▸ **Your objective**
Repeat only the stretch of lines below that runs from the line with "theorem nop : Statement .nop := rfl" through the line with "theorem staIndirectY (op", unaltered.
START Dataset content
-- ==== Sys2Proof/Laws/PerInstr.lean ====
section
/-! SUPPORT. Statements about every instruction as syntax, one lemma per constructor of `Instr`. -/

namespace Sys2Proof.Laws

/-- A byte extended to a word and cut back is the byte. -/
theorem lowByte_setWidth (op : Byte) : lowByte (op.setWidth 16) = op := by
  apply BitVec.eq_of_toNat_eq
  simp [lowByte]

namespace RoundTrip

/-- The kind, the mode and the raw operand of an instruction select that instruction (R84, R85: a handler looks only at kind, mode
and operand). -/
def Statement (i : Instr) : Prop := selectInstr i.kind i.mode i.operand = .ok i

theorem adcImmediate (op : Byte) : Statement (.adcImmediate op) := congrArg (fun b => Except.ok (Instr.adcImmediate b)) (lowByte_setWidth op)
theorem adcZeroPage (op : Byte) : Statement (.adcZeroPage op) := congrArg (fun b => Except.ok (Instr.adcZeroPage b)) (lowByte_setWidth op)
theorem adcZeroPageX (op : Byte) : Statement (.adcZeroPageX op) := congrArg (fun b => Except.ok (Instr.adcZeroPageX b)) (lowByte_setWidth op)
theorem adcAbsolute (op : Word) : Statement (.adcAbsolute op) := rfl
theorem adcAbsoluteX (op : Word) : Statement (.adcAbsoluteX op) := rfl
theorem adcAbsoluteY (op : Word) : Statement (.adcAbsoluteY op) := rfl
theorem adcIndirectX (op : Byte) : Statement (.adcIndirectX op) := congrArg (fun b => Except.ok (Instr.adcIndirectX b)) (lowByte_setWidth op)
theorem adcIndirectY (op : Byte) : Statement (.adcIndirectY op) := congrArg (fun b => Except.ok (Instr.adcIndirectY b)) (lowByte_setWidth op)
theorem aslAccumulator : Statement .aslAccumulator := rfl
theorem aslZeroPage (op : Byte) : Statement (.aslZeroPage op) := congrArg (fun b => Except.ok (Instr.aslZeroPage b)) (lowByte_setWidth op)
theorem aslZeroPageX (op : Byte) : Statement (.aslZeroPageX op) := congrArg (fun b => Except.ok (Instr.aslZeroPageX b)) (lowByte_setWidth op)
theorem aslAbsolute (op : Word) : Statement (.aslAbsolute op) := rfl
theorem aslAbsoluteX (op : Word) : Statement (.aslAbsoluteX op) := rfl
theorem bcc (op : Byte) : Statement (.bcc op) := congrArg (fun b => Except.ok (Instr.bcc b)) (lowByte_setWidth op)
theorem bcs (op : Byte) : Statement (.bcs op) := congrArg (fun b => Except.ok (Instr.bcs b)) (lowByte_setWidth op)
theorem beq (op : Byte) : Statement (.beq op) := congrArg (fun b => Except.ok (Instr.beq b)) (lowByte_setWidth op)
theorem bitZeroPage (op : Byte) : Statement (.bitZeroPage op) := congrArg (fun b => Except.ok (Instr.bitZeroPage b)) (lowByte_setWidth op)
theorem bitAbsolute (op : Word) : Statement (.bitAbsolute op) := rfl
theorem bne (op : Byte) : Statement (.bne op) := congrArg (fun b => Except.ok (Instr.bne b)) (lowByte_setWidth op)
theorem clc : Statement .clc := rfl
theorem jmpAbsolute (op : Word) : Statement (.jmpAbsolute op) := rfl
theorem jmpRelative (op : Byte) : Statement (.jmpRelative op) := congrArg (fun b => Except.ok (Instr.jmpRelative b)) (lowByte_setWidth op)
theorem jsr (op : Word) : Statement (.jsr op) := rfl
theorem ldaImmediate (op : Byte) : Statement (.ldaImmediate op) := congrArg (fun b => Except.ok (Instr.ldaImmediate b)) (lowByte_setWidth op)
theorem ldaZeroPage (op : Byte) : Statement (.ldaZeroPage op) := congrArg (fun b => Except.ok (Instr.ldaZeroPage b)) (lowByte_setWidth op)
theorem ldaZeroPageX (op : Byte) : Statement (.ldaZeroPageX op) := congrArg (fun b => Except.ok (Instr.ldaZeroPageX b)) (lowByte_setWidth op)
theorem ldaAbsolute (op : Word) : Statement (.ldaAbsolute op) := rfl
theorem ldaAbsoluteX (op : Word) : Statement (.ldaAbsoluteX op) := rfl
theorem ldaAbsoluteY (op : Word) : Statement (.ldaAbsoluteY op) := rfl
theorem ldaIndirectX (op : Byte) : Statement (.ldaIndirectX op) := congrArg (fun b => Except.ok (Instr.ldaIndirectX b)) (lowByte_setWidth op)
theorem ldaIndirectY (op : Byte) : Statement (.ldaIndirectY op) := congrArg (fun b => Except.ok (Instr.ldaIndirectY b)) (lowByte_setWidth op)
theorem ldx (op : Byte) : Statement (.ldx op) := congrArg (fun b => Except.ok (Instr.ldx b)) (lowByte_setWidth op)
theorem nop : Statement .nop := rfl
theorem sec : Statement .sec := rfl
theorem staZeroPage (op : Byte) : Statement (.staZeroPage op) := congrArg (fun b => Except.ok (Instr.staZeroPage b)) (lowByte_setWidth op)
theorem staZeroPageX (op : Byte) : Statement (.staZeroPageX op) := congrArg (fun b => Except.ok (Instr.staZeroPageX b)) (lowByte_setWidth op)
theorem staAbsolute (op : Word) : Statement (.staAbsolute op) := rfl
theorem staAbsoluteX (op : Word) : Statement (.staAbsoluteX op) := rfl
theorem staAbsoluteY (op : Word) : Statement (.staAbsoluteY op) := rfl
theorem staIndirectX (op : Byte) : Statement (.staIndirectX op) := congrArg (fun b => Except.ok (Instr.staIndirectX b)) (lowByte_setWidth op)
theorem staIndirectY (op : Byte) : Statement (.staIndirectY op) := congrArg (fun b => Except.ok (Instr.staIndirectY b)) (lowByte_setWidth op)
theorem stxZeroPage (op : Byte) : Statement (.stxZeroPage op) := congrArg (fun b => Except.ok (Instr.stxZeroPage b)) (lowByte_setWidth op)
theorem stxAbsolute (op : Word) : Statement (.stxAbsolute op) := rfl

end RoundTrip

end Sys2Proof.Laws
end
END Dataset content
START Dataset content
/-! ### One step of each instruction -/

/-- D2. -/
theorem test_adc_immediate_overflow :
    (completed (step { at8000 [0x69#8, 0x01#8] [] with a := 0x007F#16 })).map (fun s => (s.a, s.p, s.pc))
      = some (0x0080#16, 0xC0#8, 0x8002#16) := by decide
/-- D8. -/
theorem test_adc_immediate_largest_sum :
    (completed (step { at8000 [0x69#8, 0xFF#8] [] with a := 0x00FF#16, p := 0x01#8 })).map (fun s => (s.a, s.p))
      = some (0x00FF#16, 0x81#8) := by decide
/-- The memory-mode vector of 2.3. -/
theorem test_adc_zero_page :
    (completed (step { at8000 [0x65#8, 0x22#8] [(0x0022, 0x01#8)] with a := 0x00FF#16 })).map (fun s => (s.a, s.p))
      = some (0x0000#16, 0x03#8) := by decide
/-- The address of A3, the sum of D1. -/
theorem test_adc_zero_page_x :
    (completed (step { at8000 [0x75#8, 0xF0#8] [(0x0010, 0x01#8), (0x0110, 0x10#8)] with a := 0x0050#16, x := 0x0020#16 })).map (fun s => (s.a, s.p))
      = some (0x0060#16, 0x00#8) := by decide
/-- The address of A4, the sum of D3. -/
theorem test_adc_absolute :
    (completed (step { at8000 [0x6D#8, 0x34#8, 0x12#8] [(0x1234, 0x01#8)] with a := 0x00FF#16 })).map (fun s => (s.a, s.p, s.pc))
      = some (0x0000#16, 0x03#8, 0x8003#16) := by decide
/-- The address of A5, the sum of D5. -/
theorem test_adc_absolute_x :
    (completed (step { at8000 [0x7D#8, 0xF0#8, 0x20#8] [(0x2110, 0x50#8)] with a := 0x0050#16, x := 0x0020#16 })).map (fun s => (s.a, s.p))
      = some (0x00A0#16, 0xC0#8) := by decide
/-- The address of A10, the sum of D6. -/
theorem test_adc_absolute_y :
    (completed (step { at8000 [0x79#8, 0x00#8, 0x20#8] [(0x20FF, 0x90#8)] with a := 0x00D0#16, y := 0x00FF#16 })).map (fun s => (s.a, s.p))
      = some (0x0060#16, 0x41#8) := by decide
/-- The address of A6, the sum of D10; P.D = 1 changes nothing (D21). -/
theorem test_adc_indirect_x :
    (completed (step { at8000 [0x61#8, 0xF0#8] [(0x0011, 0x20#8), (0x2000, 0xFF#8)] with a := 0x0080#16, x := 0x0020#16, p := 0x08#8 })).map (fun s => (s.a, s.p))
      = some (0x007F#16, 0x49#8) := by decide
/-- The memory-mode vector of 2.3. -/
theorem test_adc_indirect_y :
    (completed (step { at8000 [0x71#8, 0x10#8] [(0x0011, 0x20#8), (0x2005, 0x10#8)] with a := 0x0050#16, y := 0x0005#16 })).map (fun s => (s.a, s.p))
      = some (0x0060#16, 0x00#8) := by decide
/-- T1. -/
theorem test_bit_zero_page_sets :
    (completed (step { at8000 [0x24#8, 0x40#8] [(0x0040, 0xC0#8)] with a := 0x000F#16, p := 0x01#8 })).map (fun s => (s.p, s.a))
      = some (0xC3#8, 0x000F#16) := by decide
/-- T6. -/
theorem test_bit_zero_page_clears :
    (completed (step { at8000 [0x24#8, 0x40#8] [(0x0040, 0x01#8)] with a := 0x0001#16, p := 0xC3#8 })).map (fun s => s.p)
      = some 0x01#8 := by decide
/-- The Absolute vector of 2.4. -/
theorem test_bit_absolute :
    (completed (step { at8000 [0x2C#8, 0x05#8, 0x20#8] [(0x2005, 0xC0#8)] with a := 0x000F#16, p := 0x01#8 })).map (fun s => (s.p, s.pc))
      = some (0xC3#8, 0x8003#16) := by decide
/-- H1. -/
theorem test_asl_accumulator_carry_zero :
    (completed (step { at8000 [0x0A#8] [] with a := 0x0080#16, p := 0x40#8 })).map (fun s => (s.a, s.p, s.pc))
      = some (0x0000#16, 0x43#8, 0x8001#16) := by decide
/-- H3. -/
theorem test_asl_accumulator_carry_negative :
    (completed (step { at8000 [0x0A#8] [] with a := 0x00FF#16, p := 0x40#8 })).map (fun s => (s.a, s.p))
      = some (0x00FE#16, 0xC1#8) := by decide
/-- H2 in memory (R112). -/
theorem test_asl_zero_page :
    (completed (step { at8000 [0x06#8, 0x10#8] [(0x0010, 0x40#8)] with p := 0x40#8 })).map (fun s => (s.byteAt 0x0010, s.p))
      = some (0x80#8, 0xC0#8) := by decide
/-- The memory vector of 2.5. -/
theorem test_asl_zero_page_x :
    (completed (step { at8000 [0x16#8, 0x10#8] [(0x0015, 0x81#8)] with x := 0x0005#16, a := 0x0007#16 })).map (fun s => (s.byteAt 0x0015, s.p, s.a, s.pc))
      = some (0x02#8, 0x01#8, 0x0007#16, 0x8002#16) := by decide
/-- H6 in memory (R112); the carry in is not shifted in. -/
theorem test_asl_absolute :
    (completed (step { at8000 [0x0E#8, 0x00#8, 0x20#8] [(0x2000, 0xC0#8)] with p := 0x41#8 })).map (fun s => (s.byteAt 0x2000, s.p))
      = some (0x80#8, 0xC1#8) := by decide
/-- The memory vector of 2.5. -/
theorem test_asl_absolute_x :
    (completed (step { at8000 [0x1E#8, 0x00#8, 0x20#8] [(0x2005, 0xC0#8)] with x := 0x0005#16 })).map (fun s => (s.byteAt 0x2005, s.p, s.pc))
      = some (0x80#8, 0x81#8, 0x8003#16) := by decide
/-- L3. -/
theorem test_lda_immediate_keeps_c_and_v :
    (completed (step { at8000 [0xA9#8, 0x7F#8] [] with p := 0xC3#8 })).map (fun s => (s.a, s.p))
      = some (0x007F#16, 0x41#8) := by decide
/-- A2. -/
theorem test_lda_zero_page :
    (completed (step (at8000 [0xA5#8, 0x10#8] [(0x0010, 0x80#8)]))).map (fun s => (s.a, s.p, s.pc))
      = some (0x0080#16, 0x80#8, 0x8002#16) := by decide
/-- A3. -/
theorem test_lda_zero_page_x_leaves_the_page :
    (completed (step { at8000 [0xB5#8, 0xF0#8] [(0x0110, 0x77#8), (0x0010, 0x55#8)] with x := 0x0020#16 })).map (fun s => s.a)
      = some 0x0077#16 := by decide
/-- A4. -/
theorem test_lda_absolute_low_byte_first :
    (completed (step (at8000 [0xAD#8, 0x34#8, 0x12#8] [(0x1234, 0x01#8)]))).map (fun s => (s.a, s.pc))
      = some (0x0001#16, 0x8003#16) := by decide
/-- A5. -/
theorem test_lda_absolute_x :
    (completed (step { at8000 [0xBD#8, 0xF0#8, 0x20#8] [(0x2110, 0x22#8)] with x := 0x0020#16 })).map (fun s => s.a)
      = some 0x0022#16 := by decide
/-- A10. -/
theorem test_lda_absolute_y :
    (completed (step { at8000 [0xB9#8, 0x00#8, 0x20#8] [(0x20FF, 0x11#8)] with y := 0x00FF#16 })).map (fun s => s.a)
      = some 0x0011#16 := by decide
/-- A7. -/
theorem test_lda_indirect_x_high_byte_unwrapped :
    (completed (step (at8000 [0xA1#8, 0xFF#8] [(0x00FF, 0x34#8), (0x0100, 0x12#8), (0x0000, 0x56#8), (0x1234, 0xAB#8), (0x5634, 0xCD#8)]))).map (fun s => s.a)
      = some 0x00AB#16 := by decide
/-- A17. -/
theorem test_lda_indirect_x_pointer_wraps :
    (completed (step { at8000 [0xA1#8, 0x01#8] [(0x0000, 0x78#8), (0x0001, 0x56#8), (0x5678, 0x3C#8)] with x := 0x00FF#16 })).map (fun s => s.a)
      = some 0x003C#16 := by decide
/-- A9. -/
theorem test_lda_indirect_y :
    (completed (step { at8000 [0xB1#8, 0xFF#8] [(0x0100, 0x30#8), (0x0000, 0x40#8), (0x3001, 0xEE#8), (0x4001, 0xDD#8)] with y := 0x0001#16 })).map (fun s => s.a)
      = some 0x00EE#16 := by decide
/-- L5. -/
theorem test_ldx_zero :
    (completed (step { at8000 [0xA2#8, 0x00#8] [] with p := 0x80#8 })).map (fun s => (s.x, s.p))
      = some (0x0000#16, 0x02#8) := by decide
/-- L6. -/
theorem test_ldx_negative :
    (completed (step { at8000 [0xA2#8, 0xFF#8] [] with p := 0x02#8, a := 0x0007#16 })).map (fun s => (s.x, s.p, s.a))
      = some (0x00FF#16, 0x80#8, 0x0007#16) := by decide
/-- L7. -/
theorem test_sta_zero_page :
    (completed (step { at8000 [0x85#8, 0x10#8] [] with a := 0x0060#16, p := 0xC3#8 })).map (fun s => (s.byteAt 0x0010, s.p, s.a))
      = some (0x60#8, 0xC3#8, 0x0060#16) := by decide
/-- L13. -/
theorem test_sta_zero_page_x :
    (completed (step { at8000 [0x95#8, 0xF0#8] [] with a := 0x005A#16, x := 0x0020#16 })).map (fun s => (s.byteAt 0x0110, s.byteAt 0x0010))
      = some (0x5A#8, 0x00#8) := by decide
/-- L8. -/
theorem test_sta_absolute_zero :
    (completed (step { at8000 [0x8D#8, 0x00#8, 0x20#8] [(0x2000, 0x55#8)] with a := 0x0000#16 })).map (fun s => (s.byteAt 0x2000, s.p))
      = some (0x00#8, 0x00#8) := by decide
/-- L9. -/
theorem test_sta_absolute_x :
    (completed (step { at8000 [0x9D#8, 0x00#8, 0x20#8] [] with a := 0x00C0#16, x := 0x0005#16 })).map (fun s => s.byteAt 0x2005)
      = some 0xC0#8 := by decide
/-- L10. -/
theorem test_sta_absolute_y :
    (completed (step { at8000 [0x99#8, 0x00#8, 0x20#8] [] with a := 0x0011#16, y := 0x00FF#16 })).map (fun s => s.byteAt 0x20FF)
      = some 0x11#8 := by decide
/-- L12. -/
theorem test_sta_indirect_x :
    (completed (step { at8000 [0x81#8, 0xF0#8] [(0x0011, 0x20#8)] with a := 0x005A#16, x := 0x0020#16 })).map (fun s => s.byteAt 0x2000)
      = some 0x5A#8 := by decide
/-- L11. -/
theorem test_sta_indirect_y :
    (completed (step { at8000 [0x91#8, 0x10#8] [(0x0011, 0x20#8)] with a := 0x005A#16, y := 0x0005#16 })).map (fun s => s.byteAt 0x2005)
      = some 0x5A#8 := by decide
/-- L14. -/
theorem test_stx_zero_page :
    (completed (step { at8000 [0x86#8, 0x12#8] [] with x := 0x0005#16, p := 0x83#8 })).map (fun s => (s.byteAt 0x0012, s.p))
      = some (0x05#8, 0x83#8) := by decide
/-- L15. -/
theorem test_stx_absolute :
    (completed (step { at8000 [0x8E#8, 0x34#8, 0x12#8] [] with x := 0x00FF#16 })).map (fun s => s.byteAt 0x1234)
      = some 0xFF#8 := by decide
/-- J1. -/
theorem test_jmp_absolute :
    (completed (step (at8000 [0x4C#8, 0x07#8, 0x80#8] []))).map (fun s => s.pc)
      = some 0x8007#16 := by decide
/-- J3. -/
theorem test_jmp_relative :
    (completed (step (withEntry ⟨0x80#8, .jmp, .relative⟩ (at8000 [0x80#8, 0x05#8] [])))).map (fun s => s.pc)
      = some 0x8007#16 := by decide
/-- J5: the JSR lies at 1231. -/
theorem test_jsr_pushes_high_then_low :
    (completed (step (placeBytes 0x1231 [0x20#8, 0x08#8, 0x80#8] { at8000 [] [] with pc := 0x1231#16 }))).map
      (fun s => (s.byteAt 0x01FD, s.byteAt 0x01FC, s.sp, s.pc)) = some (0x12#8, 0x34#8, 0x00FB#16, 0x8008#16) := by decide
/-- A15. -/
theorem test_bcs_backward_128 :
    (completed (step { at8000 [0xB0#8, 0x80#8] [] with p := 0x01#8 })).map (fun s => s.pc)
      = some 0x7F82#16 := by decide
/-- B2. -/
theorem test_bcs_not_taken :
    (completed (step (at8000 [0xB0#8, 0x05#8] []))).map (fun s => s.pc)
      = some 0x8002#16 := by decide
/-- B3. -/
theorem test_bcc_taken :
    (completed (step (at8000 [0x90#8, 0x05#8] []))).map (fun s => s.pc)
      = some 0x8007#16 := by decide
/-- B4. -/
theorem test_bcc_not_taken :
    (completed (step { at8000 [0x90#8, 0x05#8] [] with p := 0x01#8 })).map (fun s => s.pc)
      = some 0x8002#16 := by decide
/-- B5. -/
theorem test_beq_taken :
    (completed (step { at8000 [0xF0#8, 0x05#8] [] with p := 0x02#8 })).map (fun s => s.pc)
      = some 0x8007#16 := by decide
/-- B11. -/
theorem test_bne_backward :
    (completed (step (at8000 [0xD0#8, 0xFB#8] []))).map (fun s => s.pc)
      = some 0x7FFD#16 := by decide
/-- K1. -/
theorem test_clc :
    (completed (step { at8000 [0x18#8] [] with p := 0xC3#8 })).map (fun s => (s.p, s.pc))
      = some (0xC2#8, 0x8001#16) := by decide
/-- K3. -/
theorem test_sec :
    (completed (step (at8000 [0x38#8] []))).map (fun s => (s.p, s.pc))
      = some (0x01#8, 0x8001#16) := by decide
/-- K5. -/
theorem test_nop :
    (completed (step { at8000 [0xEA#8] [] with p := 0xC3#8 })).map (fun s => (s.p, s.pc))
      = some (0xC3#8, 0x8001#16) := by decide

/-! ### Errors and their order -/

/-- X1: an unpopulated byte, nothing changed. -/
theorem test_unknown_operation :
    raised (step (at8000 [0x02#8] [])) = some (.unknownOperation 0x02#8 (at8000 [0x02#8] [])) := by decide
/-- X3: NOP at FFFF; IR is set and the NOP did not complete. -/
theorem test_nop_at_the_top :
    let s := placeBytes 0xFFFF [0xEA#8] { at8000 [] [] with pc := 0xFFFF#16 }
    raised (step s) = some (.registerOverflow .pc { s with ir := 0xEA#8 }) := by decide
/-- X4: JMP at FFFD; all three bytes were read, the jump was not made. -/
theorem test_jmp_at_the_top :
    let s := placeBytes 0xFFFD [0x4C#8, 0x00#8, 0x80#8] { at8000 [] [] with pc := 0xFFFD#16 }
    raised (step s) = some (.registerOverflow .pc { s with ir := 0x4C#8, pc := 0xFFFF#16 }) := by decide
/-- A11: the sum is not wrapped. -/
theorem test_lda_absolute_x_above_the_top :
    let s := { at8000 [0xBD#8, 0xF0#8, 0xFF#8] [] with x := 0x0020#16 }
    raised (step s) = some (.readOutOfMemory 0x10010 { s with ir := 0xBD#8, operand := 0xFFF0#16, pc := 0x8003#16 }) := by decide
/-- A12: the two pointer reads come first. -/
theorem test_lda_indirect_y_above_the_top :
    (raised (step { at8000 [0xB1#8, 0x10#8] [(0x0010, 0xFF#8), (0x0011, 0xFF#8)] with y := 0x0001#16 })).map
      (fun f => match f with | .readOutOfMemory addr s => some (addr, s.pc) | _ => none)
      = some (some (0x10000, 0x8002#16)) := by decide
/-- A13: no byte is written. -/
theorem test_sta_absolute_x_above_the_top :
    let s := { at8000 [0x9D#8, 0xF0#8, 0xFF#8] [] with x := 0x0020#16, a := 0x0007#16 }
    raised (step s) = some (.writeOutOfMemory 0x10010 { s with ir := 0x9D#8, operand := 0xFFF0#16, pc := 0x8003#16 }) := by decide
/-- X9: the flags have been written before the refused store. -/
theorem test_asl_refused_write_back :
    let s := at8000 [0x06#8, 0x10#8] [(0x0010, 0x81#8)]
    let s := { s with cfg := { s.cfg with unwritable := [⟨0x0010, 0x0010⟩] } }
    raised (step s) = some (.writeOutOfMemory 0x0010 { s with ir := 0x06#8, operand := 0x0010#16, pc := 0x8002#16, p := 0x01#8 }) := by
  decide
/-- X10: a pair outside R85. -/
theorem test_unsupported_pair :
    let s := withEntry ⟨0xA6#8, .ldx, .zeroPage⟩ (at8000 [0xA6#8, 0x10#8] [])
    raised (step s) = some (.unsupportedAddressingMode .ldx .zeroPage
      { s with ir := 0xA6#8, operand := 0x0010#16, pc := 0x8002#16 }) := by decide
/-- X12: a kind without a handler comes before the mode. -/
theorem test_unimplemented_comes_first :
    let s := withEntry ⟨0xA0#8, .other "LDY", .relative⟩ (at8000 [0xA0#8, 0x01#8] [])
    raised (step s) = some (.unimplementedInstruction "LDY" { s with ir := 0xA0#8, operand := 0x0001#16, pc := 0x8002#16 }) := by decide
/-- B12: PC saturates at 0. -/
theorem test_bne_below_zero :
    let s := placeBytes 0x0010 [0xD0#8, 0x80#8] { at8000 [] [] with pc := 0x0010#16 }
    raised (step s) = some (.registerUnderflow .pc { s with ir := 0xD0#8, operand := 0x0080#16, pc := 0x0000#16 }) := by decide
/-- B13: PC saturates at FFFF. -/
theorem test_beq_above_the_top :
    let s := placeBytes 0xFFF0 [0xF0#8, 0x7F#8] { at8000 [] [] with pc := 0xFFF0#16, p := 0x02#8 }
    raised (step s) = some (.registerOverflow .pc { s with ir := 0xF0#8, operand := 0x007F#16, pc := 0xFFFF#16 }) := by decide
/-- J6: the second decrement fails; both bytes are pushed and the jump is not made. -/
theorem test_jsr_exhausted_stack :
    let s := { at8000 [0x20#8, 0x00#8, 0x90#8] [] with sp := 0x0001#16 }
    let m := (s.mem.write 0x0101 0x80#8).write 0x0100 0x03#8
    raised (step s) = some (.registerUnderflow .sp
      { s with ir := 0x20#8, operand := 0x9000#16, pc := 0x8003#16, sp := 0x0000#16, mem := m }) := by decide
END Dataset content
▸ **Reply**
theorem nop : Statement .nop := rfl
theorem sec : Statement .sec := rfl
theorem staZeroPage (op : Byte) : Statement (.staZeroPage op) := congrArg (fun b => Except.ok (Instr.staZeroPage b)) (lowByte_setWidth op)
theorem staZeroPageX (op : Byte) : Statement (.staZeroPageX op) := congrArg (fun b => Except.ok (Instr.staZeroPageX b)) (lowByte_setWidth op)
theorem staAbsolute (op : Word) : Statement (.staAbsolute op) := rfl
theorem staAbsoluteX (op : Word) : Statement (.staAbsoluteX op) := rfl
theorem staAbsoluteY (op : Word) : Statement (.staAbsoluteY op) := rfl
theorem staIndirectX (op : Byte) : Statement (.staIndirectX op) := congrArg (fun b => Except.ok (Instr.staIndirectX b)) (lowByte_setWidth op)
theorem staIndirectY (op : Byte) : Statement (.staIndirectY op) := congrArg (fun b => Except.ok (Instr.staIndirectY b)) (lowByte_setWidth op)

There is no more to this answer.